With apologies to Williams, who has given Ravitch her full attention: After all these years—after all these decades—we find this type of column repellent. We’ve been reading columns like this for forty years—columns in which “educational experts” play the Gardner role, pretending that they have ideas for ways to help low-income kids. How should we help low-income kids? Under the previous Ravitch regime—the regime built around accountability and standards—the answer to this was fairly simple: We should threaten teachers with getting fired, and they will somehow magically figure how to get test scores up. In this new regime by Ravitch, the solution is no less magical. We’re now supposed to send “inspections teams” into these schools, and they will come up with a plan! But what sorts of proposals will be in their plans? Like “educational experts” of time immemorial, Ravitch doesn’t much say. And by the way: The various states simply don’t have such “inspections teams”—teams can somehow magically say how a low-income school can get right. These teams of savants simply don’t exist—except as a novelistic devise to let Ravitch continue to pose as an expert.
We’re certain that Ravitch is well-intentioned. But at some point in time, work like this becomes repellent. Unhelpful too are the liberal saps who line up to drink this Gardneresque stew. Also unhelpful: The familiar data-spinning found at the start of Ravitch’s piece. But when the lives of low-income kids are at stake, work like this—cheered on by liberals—has been the norm for years.

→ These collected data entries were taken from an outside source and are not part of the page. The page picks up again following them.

-- ==== Sys2Proof/Machine/Node.lean ====
section
/-!
DEFINITION. `NODE.VERIFY` (44_node.md R120 to R129).
-/

namespace Sys2Proof.Machine

open Sys2Proof

/-- R121, step 1: the message carries, at the position of `a` among its destinations, a tag made with the Node's key. -/
def authentic (P : Params) (a : Addr) (n : Node) (m : Message) : Bool :=
  match tagFor a m with
  | none => false
  | some t => macVerify P n.key m.payload t

/-- R121, step 2: the carried counter is at least the stored one, as naturals (R123). -/
def freshness (P : Params) (n : Node) (m : Message) : Cause :=
  match carriedCounter P m.payload with
  | none => .noCounter
  | some c => if n.rpt.current (messageChannel m) ≤ c then .accepted else .replay

/-- R121: freshness is tested only after authentication (R161). -/
def judge (P : Params) (a : Addr) (n : Node) (m : Message) : Cause :=
  if authentic P a n m then freshness P n m else .authFailure

/-- R121, R124: on acceptance the carried counter itself is stored under the message's channel; else nothing is. -/
def registryAfter (P : Params) (reg : Registry) (a : Addr) (n : Node) (m : Message) : Registry :=
  match judge P a n m, carriedCounter P m.payload with
  | .accepted, some c => recordIn reg a n (messageChannel m) c
  | _, _ => reg

/-- `NODE.VERIFY` on a state (R13, R121). -/
def nodeVerifyCmd (P : Params) (a : Addr) (m : Message) (s : State) : State :=
  withNode a s fun n =>
    (s.withReg (registryAfter P s.reg a n m)).answer (.verified (withAccepted m (judge P a n m)) (judge P a n m))

/-- `NODE.VERIFY` (R121). -/
def execNodeVerify (a : Addr) (m : Message) (s : State) : Host.Outcome State Fault Refusal :=
  .next (nodeVerifyCmd params a m s)

end Sys2Proof.Machine
end

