/-- R130, R131, R133: the state a construction leaves, whole, and when it raises instead, by the transport's answer
`o.1`. The first two clauses, on where that answer comes from, are the model's choice: the first one listed, used up
(log entries 6, 18), or a free value and one more draw where none is (log entry 6). -/
def Obligations.LinkConstructBuildsTheLink : Prop :=
  ∀ (cfg : LinkCfg) (s : State),
    let q := obtainRequest cfg
    let o := s.obtain q
    (∀ ans rest, s.openIn = ans :: rest → o = (ans, { s with openIn := rest })) ∧
    (s.openIn = [] → o = (Config.openAnswer q s.draws, { s with draws := s.draws + 1 })) ∧
    (s.constructed = true → exec (.linkConstruct cfg) s = .next (s.raise .alreadyConstructed none)) ∧
    (s.constructed = false ∧ (∀ a, a < 64 → cfg.claimed.getLsbD a = true) →
      exec (.linkConstruct cfg) s = .next (s.raise .addressSpaceExhausted none)) ∧
    (∀ a, s.constructed = false → a < 64 → cfg.claimed.getLsbD a = false →
      (∀ b, b < a → cfg.claimed.getLsbD b = true) →
      (∀ th, o.1 = .handle th → exec (.linkConstruct cfg) s = .next
        { o.2 with
          constructed := true, cfg := cfg, localAddr := BitVec.ofNat 6 a, th := th,
          reg := [(BitVec.ofNat 6 a,
            { address := BitVec.ofNat 6 a, key := params.keyProv (BitVec.ofNat 6 a), rpt := [] })],
          response := some .ok, request := some (.obtain cfg.channel cfg.receiveOwn cfg.fdEnabled) }) ∧
      (o.1 = .failure → exec (.linkConstruct cfg) s = .next
        (o.2.raise .transportFailure (some (.obtain cfg.channel cfg.receiveOwn cfg.fdEnabled)))))

/-- R134: the checks in their order, and the message. -/
def Obligations.MsgNewChecksAndConstructs : Prop :=
  ∀ (ts : Timestamp) (p src : Nat) (ds payload : List Nat) (s : State),
    let bytes := ∀ b ∈ payload, b ≤ 255
    let cap := if s.cfg.fdEnabled then 64 else 8
    let i := Instr.msgNew ts p src ds payload
    (s.constructed = false → exec i s = .next (s.raise .notConstructed none)) ∧
    (s.constructed = true ∧ ¬ InRange p src ds →
      exec i s = .next (s.raise (.malformedMessage .badArbitrationId) none)) ∧
    (s.constructed = true ∧ InRange p src ds ∧ ¬ bytes →
      exec i s = .next (s.raise (.malformedMessage .byteOutOfRange) none)) ∧
    (s.constructed = true ∧ InRange p src ds ∧ bytes ∧ cap < payload.length + ds.length * params.tagLen →
      exec i s = .next (s.raise (.malformedMessage .payloadTooLong) none)) ∧
    (s.constructed = true ∧ InRange p src ds ∧ bytes ∧ payload.length + ds.length * params.tagLen ≤ cap →
      ∃ m : Message, exec i s = .next (s.answer (.message m)) ∧ m.timestamp = ts ∧
        m.aid.priority.toNat = p ∧ m.aid.source.toNat = src ∧ m.aid.dests.map BitVec.toNat = ds ∧
        m.payload.map BitVec.toNat = payload ∧ m.tags = [] ∧ m.accepted = false)

/-- R135: an absent Node is created with its derived key and an empty table; a present one is returned untouched. -/
def Obligations.LinkResolveInsertsOnFirstSight : Prop :=
  ∀ (d : Addr) (s : State),
    (s.constructed = false → exec (.linkResolve d) s = .next (s.raise .notConstructed none)) ∧
    (∀ n, s.constructed = true → s.reg.lookup d = some n → exec (.linkResolve d) s = .next (s.answer (.node n))) ∧
    (s.constructed = true → s.reg.lookup d = none → ∃ t : State, exec (.linkResolve d) s = .next t ∧
      t.response = some (.node { address := d, key := params.keyProv d, rpt := [] }) ∧ t.request = none ∧
      t.inputs = s.inputs ∧ t.constructed = true ∧ t.cfg = s.cfg ∧ t.localAddr = s.localAddr ∧ t.th = s.th ∧
      t.reg.lookup d = some { address := d, key := params.keyProv d, rpt := [] } ∧
      (∀ b, b ≠ d → t.reg.lookup b = s.reg.lookup b))

/-- R138, R161: when a send raises, in the order of the checks. -/
def Obligations.LinkSendRaises : Prop :=
  ∀ (m : Message) (s : State), s.constructed = true →
    (m.tags ≠ [] → exec (.linkSend m) s = .next (s.raise (.malformedMessage .badTags) none)) ∧
    (m.tags = [] ∧ ¬ Fits s.cfg.fdEnabled (m.payload.length + m.aid.dests.length * params.tagLen) →
      exec (.linkSend m) s = .next (s.raise (.malformedMessage .payloadTooLong) none))

/-- R138, R139, with its frame: the message as transmitted, the buffer written, the Nodes created, the two results by
the transport's answer to the write: the first one listed, or a free value where none is (log entry 6). Node keys are
those before the send or, for an address first seen, the derived key. -/
def Obligations.LinkSendTagsBuildsAndWrites : Prop :=
  ∀ (m : Message) (s : State), m.wellFormed = true → s.constructed = true → m.tags = [] →
    Fits s.cfg.fdEnabled (m.payload.length + m.aid.dests.length * params.tagLen) →
    let fresh := fun d => ({ address := d, key := params.keyProv d, rpt := [] } : Node)
    let m' := { m with
      aid := { m.aid with source := s.localAddr },
      tags := m.aid.dests.map fun d => macTag params ((s.reg.lookup d).getD (fresh d)).key m.payload }
    ∃ (t : State) (buf : List Byte), exec (.linkSend m) s = .next t ∧
      exec (.frmBuild m') s = .next (s.answer (.buffer buf)) ∧
      (let q := TransportRequest.write s.th buf
       let w := s.txWrite q
       (∀ ans rest, s.writeIn = ans :: rest → w = (ans, { s with writeIn := rest })) ∧
       (s.writeIn = [] → w = (Config.writeAnswer q s.draws, { s with draws := s.draws + 1 })) ∧
       t.request = some q ∧
       t.response = some (match w.1 with | .written n => .sent m' n | .failure => .transportFailure) ∧
       t.inputs = w.2.inputs) ∧
      t.constructed = true ∧ t.cfg = s.cfg ∧ t.localAddr = s.localAddr ∧ t.th = s.th ∧
      (∀ d, d ∈ m.aid.dests → t.reg.lookup d = some ((s.reg.lookup d).getD (fresh d))) ∧
      (∀ d, d ∉ m.aid.dests → t.reg.lookup d = s.reg.lookup d)

/-- R140, R142: by the transport's answer `r.1` (the first one listed, or a free value where none is, log entry 6): no
frame, a failure, or a frame that cannot be parsed. No block state is written, the answer is used up. -/
def Obligations.LinkRecvWithoutAMessage : Prop :=
  ∀ (tm : Timeout) (s : State), s.constructed = true →
    let q := TransportRequest.read s.th tm
    let r := s.rxRead q
    (∀ ans rest, s.readIn = ans :: rest → r = (ans, { s with readIn := rest })) ∧
    (s.readIn = [] → r = (Config.readAnswer q s.draws, { s with draws := s.draws + 1 })) ∧
    (r.1 = .none → exec (.linkRecv tm) s = .next (r.2.respond .noMessage (some q))) ∧
    (r.1 = .failure → exec (.linkRecv tm) s = .next (r.2.respond .transportFailure (some q))) ∧
    (∀ buf, r.1 = .frame buf → buf.length ≠ 16 ∧ buf.length ≠ 72 →
      exec (.linkRecv tm) s = .next (r.2.raise (.malformedFrame .badSize) (some q))) ∧
    (∀ buf, r.1 = .frame buf → (buf.length = 16 ∨ buf.length = 72) → ¬ Parses buf →
      exec (.linkRecv tm) s = .next (r.2.raise (.malformedFrame .badLength) (some q)))

/-- R140, R141: a frame of a right size, with a length byte the shape holds and the tags fit: the message it holds is
delivered. The source and every destination are resolved, then the LOCAL Node verifies, and its verdict is the answer.
The premise that the local Node is present is R28 (i). -/
def Obligations.LinkRecvResolvesThenVerifies : Prop :=
  ∀ (tm : Timeout) (s : State) (buf : List Byte), s.constructed = true →
    (s.reg.lookup s.localAddr).isSome = true → (s.rxRead (.read s.th tm)).1 = .frame buf → Parses buf →
    ∃ (m m' : Message) (cause : Cause) (r u : State),
      HoldsMessage buf m ∧
      r.constructed = true ∧ r.cfg = s.cfg ∧ r.localAddr = s.localAddr ∧ r.th = s.th ∧
      r.inputs = (s.rxRead (.read s.th tm)).2.drawn.inputs ∧
      (∀ b, b = m.aid.source ∨ b ∈ m.aid.dests → r.reg.lookup b =
        some ((s.reg.lookup b).getD { address := b, key := params.keyProv b, rpt := [] })) ∧
      (∀ b, ¬ (b = m.aid.source ∨ b ∈ m.aid.dests) → r.reg.lookup b = s.reg.lookup b) ∧
      exec (.nodeVerify s.localAddr m) r = .next u ∧ u.response = some (.verified m' cause) ∧
      exec (.linkRecv tm) s = .next (u.respond (.received m' cause) (some (.read s.th tm)))

/-- R18, R140: what a receive leaves. Unless it delivers a message the registry is as it was; when it delivers `m`,
only `m`'s source and destinations can have been created, fresh, and of the entries of all present Nodes only the
local Node's entry for `m`'s channel can differ, and that only when `m` was accepted. -/
def Obligations.LinkRecvFrame : Prop :=
  ∀ (tm : Timeout) (s t : State), exec (.linkRecv tm) s = .next t →
    t.constructed = s.constructed ∧ t.cfg = s.cfg ∧ t.localAddr = s.localAddr ∧ t.th = s.th ∧ t.port = s.port ∧
    t.openIn = s.openIn ∧ t.writeIn = s.writeIn ∧
    (∀ b, b ≠ s.localAddr → t.reg.lookup b = s.reg.lookup b ∨
      (s.reg.lookup b = none ∧ t.reg.lookup b = some { address := b, key := params.keyProv b, rpt := [] })) ∧
    (∀ n, s.reg.lookup s.localAddr = some n →
      ∃ n', t.reg.lookup s.localAddr = some n' ∧ n'.address = n.address ∧ n'.key = n.key) ∧
    ((∀ m c, t.response ≠ some (.received m c)) → t.reg = s.reg) ∧
    (∀ m c, t.response = some (.received m c) →
      (∀ b, b ≠ m.aid.source → b ∉ m.aid.dests → s.reg.lookup b = none → t.reg.lookup b = none) ∧
      (∀ k, k ≠ channelKey m.aid.source m.aid.dests ∨ c ≠ .accepted →
        (t.reg.lookup s.localAddr).bind (fun n => n.rpt.lookup k) =
          (s.reg.lookup s.localAddr).bind (fun n => n.rpt.lookup k)))

/-- R144: what one endpoint sends, another built with the same parameters receives: source, destinations and payload
arrive; exactly a destination authenticates it; it is accepted exactly by a destination for which its counter is
fresh. -/
def Obligations.SentMessageIsReceived : Prop :=
  ∀ (m m' : Message) (a b t : State) (nbytes : Nat) (buf : List Byte) (th : Handle) (rest : List ReadAnswer)
    (tm : Timeout) (n : Node),
    a.Inv → exec (.linkSend m) a = .next t → t.response = some (.sent m' nbytes) →
    t.request = some (.write th buf) →
    b.constructed = true → b.Inv → b.reg.lookup b.localAddr = some n → b.readIn = .frame buf :: rest →
    ∃ (u : State) (r : Message) (cause : Cause), exec (.linkRecv tm) b = .next u ∧
      u.response = some (.received r cause) ∧
      r.aid.priority = m.aid.priority ∧ r.aid.source = a.localAddr ∧ r.aid.dests = m.aid.dests ∧
      r.payload = m.payload ∧
      (cause = .authFailure ↔ b.localAddr ∉ m.aid.dests) ∧
      (r.accepted = true ↔ b.localAddr ∈ m.aid.dests ∧ ∃ c tail, m.payload = c :: tail ∧
        (n.rpt.lookup (channelKey a.localAddr m.aid.dests)).getD 0 ≤ c.toNat)

/-! ### The whole machine -/

/-- R13, R158, R173: before construction every command but `LINK.CONSTRUCT` and the pure ones is refused. -/
def Obligations.StateCommandsNeedConstruction : Prop :=
  ∀ (i : Instr) (s : State), s.constructed = false → isPure i = false → (∀ cfg, i ≠ .linkConstruct cfg) →
    exec i s = .next (s.raise .notConstructed none)

/-- R13, R56: the pure operations read and write no state; those that read state and write none keep it as well. The
command port and the transport's answers stay too. -/
def Obligations.ReadersKeepTheState : Prop :=
  ∀ (i : Instr) (s t : State), isPure i = true ∨ isReader i = true → exec i s = .next t →
    t.block = s.block ∧ t.request = none ∧ t.port = s.port ∧ t.openIn = s.openIn ∧ t.writeIn = s.writeIn ∧
    t.readIn = s.readIn

/-- R13: what a pure operation answers does not depend on the block's state (a parsed message's timestamp is a
draw, R87). -/
def Obligations.PureAnswersIgnoreTheState : Prop :=
  ∀ (i : Instr) (s s' t t' : State), isPure i = true → s.draws = s'.draws → exec i s = .next t →
    exec i s' = .next t' → t.response = t'.response

/-- R154: a command that raises an error or is refused writes no state of the block; what a receive that rejects a
frame has used up is the frame. -/
def Obligations.ErrorsWriteNoState : Prop :=
  (∀ (i : Instr) (s t : State) (e : Err), exec i s = .next t → t.response = some (.error e) → t.block = s.block) ∧
  (∀ (tm : Timeout) (s t : State) (c : FrameCause) (r : ReadAnswer) (rest : List ReadAnswer),
    exec (.linkRecv tm) s = .next t → t.response = some (.error (.malformedFrame c)) → s.readIn = r :: rest →
      t.block = s.block ∧ t.readIn = rest)

/-- R14, R15, R21, R170: once constructed, the configuration, the local address and the handle never change. -/
def Obligations.ConstructionIsFinal : Prop :=
  ∀ s t : State, s.constructed = true → step s = .next t →
    t.constructed = true ∧ t.cfg = s.cfg ∧ t.localAddr = s.localAddr ∧ t.th = s.th

/-- R28 (i), (ii), with the canonical form of the keyed storage (log entry 12) and the empty registry before
construction (log entry 8): every step keeps the invariant. -/
def Obligations.StepKeepsTheInvariant : Prop :=
  ∀ s t : State, s.Inv → step s = .next t → t.Inv

/-- The invariant holds at reset (R29; log entry 8). -/
def Obligations.ResetMeetsTheInvariant : Prop := State.reset.Inv

/-- R29: before construction. -/
def Obligations.ResetIsNotConstructed : Prop :=
  State.reset.constructed = false ∧ State.reset.reg = [] ∧ State.reset.port = []

/-- R28 (iii), R16, R17: once constructed, Nodes are only added; their address and key stay. -/
def Obligations.NodesAreOnlyAdded : Prop :=
  ∀ (s t : State) (a : Addr) (n : Node), s.constructed = true → step s = .next t → s.reg.lookup a = some n →
    ∃ n', t.reg.lookup a = some n' ∧ n'.address = n.address ∧ n'.key = n.key

/-- R28 (iv), R116, R124: but for a direct `RPT.RECORD`, no command lowers a counter or drops an entry. -/
def Obligations.CountersNeverDecrease : Prop :=
  ∀ (i : Instr) (s t : State) (a : Addr) (n : Node) (k : ChannelKey) (c : Nat), s.constructed = true →
    isRecord i = false → exec i s = .next t → s.reg.lookup a = some n → n.rpt.lookup k = some c →
    ∃ n' c', t.reg.lookup a = some n' ∧ n'.rpt.lookup k = some c' ∧ c ≤ c'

PART 3—DATA DUMPED (permalink): Diane Ravitch is an (educational) party-switcher (see THE DAILY HOWLER, 4/5/10). For that reason, she’s currently hot. “I used to be a strong supporter of school accountability and choice,” Ravitch writes, at the start of an op-ed column in last Friday’s Washington Post. “But in recent years, it became clear to me that these strategies were not working.”
These are very important matters. For that reason, it’s important to know if Ravitch’s foundational claim here is accurate. Is it true that “these strategies” haven’t been working? In the opening paragraph of her column, Ravitch offered a statistic designed to support this stance:
RAVITCH (4/2/10): I used to be a strong supporter of school accountability and choice. But in recent years, it became clear to me that these strategies were not working. The federal No Child Left Behind (NCLB) program enacted in 2002 did not produce large gains in reading and math. The gains in math were larger before the law was implemented, and the most recent national tests showed that eighth-grade students have made no improvement in reading since 1998. By mandating a utopian goal of 100 percent proficiency, the law encouraged states to lower their standards and make false claims of progress. Worse, the law stigmatized schools that could not meet its unrealistic expectation.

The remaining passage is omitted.